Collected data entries
::::

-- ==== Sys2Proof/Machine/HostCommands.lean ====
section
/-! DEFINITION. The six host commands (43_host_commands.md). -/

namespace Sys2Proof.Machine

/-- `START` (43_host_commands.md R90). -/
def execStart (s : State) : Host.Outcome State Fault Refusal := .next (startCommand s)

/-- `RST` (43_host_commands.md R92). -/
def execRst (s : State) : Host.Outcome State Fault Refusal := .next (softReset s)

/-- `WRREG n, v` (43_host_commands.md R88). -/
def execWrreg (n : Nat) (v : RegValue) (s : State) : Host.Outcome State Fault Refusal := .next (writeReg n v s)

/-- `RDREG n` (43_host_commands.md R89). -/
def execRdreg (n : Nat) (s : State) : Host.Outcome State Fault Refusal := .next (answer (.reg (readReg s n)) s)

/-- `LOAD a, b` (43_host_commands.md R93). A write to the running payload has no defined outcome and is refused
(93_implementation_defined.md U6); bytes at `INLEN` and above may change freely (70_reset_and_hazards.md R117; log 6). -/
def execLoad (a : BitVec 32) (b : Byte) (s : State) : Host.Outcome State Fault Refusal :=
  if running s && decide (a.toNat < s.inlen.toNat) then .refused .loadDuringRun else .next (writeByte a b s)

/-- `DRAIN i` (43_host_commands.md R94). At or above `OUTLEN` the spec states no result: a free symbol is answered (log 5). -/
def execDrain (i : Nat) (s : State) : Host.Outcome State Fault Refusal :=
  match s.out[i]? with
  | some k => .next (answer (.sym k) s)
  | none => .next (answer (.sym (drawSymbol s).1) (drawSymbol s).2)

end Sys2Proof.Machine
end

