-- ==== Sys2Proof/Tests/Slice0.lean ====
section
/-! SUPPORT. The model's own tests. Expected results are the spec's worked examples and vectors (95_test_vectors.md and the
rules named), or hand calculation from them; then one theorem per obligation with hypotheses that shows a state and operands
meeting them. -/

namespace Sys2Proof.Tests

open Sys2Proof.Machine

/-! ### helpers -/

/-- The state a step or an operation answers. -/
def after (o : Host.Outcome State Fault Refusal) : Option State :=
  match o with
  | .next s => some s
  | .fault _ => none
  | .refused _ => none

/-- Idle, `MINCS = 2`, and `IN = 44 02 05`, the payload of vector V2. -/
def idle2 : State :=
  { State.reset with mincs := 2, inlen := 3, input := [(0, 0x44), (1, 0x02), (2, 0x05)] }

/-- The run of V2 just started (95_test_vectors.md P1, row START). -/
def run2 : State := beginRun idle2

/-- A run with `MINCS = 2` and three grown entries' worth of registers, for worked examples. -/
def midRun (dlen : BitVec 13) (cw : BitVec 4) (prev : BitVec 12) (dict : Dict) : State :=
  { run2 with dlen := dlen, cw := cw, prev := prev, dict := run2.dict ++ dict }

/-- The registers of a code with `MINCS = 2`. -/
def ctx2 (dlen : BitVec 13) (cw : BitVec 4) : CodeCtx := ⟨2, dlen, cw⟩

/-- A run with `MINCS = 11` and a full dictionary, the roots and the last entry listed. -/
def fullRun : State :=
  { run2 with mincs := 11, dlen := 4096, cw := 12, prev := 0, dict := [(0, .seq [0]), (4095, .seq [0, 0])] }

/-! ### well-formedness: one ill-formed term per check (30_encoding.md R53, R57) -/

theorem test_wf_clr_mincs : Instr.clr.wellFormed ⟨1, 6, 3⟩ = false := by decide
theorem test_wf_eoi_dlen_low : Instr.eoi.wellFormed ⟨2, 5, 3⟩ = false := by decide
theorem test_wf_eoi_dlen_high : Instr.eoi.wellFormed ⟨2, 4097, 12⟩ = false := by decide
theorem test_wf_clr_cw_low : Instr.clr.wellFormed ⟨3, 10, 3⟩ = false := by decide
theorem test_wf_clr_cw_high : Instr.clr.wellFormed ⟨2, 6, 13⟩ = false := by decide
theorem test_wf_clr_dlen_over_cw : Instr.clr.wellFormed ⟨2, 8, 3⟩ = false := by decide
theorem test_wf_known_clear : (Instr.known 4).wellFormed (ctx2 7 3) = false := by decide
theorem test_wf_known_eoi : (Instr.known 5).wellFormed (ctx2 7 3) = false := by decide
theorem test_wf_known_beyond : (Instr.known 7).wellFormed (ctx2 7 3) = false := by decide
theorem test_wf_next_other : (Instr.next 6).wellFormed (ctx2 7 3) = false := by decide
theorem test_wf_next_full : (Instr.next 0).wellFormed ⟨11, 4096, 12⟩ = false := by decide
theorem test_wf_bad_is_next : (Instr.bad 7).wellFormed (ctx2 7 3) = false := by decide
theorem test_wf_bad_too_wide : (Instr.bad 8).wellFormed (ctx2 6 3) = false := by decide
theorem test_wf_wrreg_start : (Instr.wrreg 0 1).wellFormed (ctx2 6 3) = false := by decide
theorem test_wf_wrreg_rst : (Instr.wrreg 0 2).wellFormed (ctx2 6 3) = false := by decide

::::

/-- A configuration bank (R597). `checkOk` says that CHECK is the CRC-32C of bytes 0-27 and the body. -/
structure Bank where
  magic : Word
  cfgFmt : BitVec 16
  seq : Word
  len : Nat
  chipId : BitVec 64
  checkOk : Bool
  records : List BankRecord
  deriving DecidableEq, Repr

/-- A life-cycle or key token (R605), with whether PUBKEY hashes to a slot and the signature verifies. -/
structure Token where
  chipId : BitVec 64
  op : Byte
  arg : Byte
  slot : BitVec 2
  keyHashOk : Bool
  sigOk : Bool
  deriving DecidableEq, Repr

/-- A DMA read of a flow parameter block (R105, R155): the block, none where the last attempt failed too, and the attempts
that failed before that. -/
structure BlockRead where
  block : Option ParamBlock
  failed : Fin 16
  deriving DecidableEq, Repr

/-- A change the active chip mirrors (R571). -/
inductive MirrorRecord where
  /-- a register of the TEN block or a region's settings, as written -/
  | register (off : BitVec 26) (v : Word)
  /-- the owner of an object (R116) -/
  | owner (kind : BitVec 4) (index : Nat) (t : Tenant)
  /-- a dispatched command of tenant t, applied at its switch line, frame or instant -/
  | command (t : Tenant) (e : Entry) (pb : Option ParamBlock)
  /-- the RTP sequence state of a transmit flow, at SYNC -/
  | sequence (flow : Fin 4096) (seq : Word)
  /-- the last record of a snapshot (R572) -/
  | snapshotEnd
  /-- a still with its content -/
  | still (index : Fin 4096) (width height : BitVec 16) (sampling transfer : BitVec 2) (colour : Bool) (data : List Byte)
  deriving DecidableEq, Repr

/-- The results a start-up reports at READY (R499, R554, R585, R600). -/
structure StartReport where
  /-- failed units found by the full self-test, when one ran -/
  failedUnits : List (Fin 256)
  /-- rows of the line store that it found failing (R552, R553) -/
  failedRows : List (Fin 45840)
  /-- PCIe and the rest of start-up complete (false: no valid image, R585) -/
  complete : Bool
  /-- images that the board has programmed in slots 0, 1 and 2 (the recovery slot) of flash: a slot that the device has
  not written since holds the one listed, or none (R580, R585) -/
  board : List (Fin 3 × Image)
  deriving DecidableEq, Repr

::::

_How to complete this task_:
Among the entries above, identify all lines with "Refusal" and copy them.

_Result below_:
def execStart (s : State) : Host.Outcome State Fault Refusal := .next (startCommand s)
def execRst (s : State) : Host.Outcome State Fault Refusal := .next (softReset s)
def execWrreg (n : Nat) (v : RegValue) (s : State) : Host.Outcome State Fault Refusal := .next (writeReg n v s)
def execRdreg (n : Nat) (s : State) : Host.Outcome State Fault Refusal := .next (answer (.reg (readReg s n)) s)
def execLoad (a : BitVec 32) (b : Byte) (s : State) : Host.Outcome State Fault Refusal :=
def execDrain (i : Nat) (s : State) : Host.Outcome State Fault Refusal :=
def after (o : Host.Outcome State Fault Refusal) : Option State :=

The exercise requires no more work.